Requirement: Below, find each line holding "exact" and state how many there are, using the number alone.

Records for the exercise:
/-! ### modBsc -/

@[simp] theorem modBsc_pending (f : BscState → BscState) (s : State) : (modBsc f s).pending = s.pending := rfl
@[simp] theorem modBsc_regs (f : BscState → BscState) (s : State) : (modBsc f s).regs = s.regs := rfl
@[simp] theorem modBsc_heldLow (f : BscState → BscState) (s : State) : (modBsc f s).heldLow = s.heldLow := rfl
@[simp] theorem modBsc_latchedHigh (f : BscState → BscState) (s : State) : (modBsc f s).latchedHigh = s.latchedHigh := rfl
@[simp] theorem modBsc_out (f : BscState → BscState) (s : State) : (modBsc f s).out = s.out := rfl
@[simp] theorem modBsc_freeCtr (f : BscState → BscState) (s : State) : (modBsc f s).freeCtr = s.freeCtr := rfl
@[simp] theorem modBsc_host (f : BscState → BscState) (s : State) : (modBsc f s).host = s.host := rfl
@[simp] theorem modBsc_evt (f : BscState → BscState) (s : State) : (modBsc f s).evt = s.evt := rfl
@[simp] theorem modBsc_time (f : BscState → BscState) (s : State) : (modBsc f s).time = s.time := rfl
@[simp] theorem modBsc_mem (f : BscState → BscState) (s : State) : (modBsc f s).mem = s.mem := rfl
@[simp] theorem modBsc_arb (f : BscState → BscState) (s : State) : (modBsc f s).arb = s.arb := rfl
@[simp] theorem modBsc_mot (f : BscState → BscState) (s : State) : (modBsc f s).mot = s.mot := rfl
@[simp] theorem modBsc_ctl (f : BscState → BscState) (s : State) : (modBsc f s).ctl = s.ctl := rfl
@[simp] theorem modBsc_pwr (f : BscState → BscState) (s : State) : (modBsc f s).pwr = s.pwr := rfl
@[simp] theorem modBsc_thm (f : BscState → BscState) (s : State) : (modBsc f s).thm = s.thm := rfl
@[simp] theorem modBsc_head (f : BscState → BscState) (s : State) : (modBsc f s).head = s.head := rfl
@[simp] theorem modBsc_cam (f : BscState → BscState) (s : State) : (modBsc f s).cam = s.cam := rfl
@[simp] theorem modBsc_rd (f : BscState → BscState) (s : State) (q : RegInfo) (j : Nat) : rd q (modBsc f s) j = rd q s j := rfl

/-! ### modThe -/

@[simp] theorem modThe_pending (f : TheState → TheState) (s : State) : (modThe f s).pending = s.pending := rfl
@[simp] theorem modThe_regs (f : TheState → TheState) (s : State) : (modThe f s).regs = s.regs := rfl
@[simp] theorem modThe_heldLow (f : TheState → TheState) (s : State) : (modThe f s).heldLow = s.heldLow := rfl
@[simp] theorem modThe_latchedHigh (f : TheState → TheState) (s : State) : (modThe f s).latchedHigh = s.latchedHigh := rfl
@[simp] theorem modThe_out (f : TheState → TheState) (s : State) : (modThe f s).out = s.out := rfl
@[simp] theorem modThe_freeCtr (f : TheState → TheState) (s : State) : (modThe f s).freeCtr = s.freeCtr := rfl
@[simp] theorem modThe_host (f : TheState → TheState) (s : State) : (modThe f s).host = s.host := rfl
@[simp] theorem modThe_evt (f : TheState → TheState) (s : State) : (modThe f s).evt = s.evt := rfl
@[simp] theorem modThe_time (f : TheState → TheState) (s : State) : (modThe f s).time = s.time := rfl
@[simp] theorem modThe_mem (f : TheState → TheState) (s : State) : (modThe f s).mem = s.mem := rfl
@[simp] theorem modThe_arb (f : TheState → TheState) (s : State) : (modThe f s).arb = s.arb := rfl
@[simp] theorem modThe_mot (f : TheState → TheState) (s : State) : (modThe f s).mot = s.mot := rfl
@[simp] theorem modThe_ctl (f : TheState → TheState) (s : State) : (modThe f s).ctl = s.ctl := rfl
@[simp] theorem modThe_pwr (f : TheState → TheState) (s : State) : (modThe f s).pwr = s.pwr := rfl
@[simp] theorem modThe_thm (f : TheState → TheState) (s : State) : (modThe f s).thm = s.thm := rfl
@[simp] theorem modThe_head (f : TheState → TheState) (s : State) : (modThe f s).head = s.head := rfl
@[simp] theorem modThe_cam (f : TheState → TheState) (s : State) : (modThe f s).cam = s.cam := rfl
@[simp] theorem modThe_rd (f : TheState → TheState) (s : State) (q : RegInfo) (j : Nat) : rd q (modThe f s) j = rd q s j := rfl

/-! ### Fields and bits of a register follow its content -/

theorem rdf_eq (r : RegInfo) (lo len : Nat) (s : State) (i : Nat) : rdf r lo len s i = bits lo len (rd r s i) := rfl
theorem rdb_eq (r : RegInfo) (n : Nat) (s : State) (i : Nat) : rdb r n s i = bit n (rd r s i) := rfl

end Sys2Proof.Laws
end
==
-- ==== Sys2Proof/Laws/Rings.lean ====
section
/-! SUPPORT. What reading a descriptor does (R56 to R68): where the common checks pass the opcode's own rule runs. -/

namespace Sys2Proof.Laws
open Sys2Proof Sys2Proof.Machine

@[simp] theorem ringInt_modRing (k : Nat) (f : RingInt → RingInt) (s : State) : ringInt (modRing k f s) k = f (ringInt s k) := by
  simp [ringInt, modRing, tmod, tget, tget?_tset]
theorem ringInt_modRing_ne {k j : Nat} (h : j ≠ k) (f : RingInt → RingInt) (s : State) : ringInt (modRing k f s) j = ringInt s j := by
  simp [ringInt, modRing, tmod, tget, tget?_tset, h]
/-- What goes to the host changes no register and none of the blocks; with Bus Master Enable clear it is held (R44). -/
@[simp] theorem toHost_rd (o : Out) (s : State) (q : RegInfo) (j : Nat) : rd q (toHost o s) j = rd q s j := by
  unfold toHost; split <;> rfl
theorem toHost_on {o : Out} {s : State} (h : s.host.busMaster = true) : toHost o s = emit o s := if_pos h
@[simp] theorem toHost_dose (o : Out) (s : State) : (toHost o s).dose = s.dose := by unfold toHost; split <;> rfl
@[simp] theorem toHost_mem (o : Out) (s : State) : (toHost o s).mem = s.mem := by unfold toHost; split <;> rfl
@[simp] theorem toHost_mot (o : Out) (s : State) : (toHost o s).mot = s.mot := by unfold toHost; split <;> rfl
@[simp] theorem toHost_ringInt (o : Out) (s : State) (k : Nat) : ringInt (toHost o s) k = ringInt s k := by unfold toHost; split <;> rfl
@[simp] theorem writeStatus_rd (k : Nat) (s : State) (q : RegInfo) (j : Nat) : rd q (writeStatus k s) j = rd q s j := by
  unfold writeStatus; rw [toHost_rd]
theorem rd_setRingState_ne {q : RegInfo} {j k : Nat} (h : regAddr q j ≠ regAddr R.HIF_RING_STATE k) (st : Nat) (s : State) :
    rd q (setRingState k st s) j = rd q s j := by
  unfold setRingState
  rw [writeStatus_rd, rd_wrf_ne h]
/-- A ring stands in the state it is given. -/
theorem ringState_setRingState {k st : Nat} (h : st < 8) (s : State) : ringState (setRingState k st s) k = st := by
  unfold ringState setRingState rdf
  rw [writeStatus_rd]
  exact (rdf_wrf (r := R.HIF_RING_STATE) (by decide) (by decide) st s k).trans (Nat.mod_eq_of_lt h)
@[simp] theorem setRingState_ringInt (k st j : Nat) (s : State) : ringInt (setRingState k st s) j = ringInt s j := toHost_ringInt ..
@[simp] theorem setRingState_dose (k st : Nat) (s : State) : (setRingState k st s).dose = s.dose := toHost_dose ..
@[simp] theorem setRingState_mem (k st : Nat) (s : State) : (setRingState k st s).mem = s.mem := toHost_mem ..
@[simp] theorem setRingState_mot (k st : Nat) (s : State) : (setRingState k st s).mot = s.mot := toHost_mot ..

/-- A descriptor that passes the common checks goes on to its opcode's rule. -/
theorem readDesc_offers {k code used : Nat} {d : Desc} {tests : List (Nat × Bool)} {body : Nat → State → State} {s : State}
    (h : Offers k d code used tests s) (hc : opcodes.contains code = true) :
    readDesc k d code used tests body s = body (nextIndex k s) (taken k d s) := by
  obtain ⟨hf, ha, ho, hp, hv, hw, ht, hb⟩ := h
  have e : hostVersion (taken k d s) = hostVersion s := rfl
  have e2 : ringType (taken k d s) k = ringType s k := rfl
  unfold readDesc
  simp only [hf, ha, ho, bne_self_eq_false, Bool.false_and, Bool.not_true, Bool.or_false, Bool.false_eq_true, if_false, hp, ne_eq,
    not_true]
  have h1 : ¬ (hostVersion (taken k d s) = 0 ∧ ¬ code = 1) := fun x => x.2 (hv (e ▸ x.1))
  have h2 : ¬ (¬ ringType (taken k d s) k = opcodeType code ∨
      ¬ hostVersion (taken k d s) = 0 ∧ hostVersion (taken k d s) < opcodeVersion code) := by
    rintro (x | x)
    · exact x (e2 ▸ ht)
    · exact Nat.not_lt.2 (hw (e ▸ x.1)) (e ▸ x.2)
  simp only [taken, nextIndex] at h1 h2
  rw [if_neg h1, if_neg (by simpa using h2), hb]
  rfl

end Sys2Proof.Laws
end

Your solution: 3